El reloj de pared, con tiranía inamovible marcaba las catorce horas con cincuenta minutos. Su entrada a clase de las tres de la tarde se proyectaba con retardo, porque uno de sus hermanos menores quería acompañarle a la escuela.

Tenían dos hermanos mayores, entonces ¿por qué este pequeño insistía en seguirlo precisamente a él?. La vida de aquellos era más interesante, conocían muchos juegos, sabían gran cantidad de trucos, eran buenos en el tiro al blanco, a mano o con resortera, tenían muchos amigos, contaban con experiencias más divertidas.

Él apenas cursaba el quinto grado de primaria y ya sentía el peso de la responsabilidad de proporcionar enseñanzas a este hermano menor.

Imaginaba lo difícil de llegar con él a la escuela. Nadie llevaba a sus hermanitos pequeños y al chiquillo le faltaba edad para entrar al Kinder. Quizá la maestra permitiera conservarlo en clase, pero dudaba del aguante dentro del salón, porque con seguridad querría jugar, entrar y salir del aula con libertad, al desconocer el funcionamiento del grupo.

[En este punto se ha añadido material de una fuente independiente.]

/-- Bytes of the scratchpad of a polder that is placed or saved (R382). -/
def State.spRead (s : State) (h o n : Nat) : Option (List Byte × Bool) :=
  match s.polder? h with
  | some p => some (p.spRead o n)
  | none =>
    match s.saved.find? (·.p.h == h) with
    | none => none
    | some z =>
      match s.ctx? z.p.ctx with
      | none => none
      | some c => (s.spImage c z.img).bind fun a => (s.gread c atHome 0 (n / 32 + 2) (a + o) n).toOption
/-- Bytes written to the scratchpad of a polder that is placed, or to the image of a saved one (R382); none: the image cannot
be written now. -/
def State.spPut (s : State) (h o : Nat) (bs : List Byte) (pois : Bool) : Option State :=
  match s.polder? h with
  | some p => some (s.setPolder (p.spWrite o bs pois))
  | none =>
    match s.saved.find? (·.p.h == h) with
    | none => some s
    | some z =>
      match s.ctx? z.p.ctx with
      | none => some s
      | some c => (s.spImage c z.img).bind fun a => (s.gwrite c atHome 0 pois (bs.length / 32 + 2) (a + o) bs).toOption
/-- The same, where it can be written. -/
def State.spWrite (s : State) (h o : Nat) (bs : List Byte) (pois : Bool) : State := (s.spPut h o bs pois).getD s

/-- An engine's read at a generic address for polder h: scratchpad, or global (R186). -/
def State.eread (s : State) (c : Ctx) (h die tag a n : Nat) : Except PFault (List Byte × Bool) :=
  if spaceOf a = 0xFE then
    match s.spRead h (a % 2 ^ 32) n with
    | some x => .ok x
    | none => .error ⟨a, 0, 0, false⟩
  else s.gread c die tag (n / 32 + 2) a n
/-- An engine's write at a generic address for polder h. -/
def State.ewrite (s : State) (c : Ctx) (h die tag a : Nat) (bs : List Byte) (pois : Bool) : Except PFault State :=
  if spaceOf a = 0xFE then
    match s.spPut h (a % 2 ^ 32) bs pois with
    | some s => .ok s
    | none => .error ⟨a, 0, 0, true⟩
  else s.gwrite c die tag pois (bs.length / 32 + 2) a bs

/-- A held access (R400): recorded once per owner, and notified once per page and cause. -/
def State.holdFault (s : State) (c : Ctx) (o : Owner) (f : PFault) : State :=
  let page := f.va / 2 ^ 16 * 2 ^ 16
  if f.cause == 0 || s.faults.any (fun a => a.owner == o && a.va == page) then s
  else
    let seen := s.faults.any fun a => a.ctx == c.c && a.va == page && a.cause == f.cause && !a.ended
    let s := { s with faults := s.faults ++ [{ ctx := c.c, va := page, write := f.write, cause := f.cause, owner := o,
                                               ended := c.dead }] }
    if seen then s else s.notify 5 c.c 0 f.va f.cause

/-- The access that an owner holds (R400). -/
def State.heldBy (s : State) (o : Owner) : Option Fault400 := s.faults.find? (·.owner == o)
/-- The held accesses of an owner forgotten. -/
def State.clearFaults (s : State) (o : Owner) : State := { s with faults := s.faults.filter (·.owner != o) }

end Sys2Proof.Machine
end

Ándale, llévame contigo a la escuela. Decía insistentemente, tratando de escurrirse por entre las piernas de quien bloqueaba con su presencia, la puerta de la vivienda. Sabía que de conseguir salirse a la calle, tendría dificultades para regresarlo.

Acostumbraba llegar temprano al plantel, a veces con treinta minutos de anticipación, porque jugaba futbol o canicas con sus compañeros escolares.

Días antes y minutos previos a esta hora, habían estado intentando aprender a bailar el trompo. Ya podía enredarlo, pero no conseguía hacer el lanzamiento para equilibrar fuerza, impulso y movimiento.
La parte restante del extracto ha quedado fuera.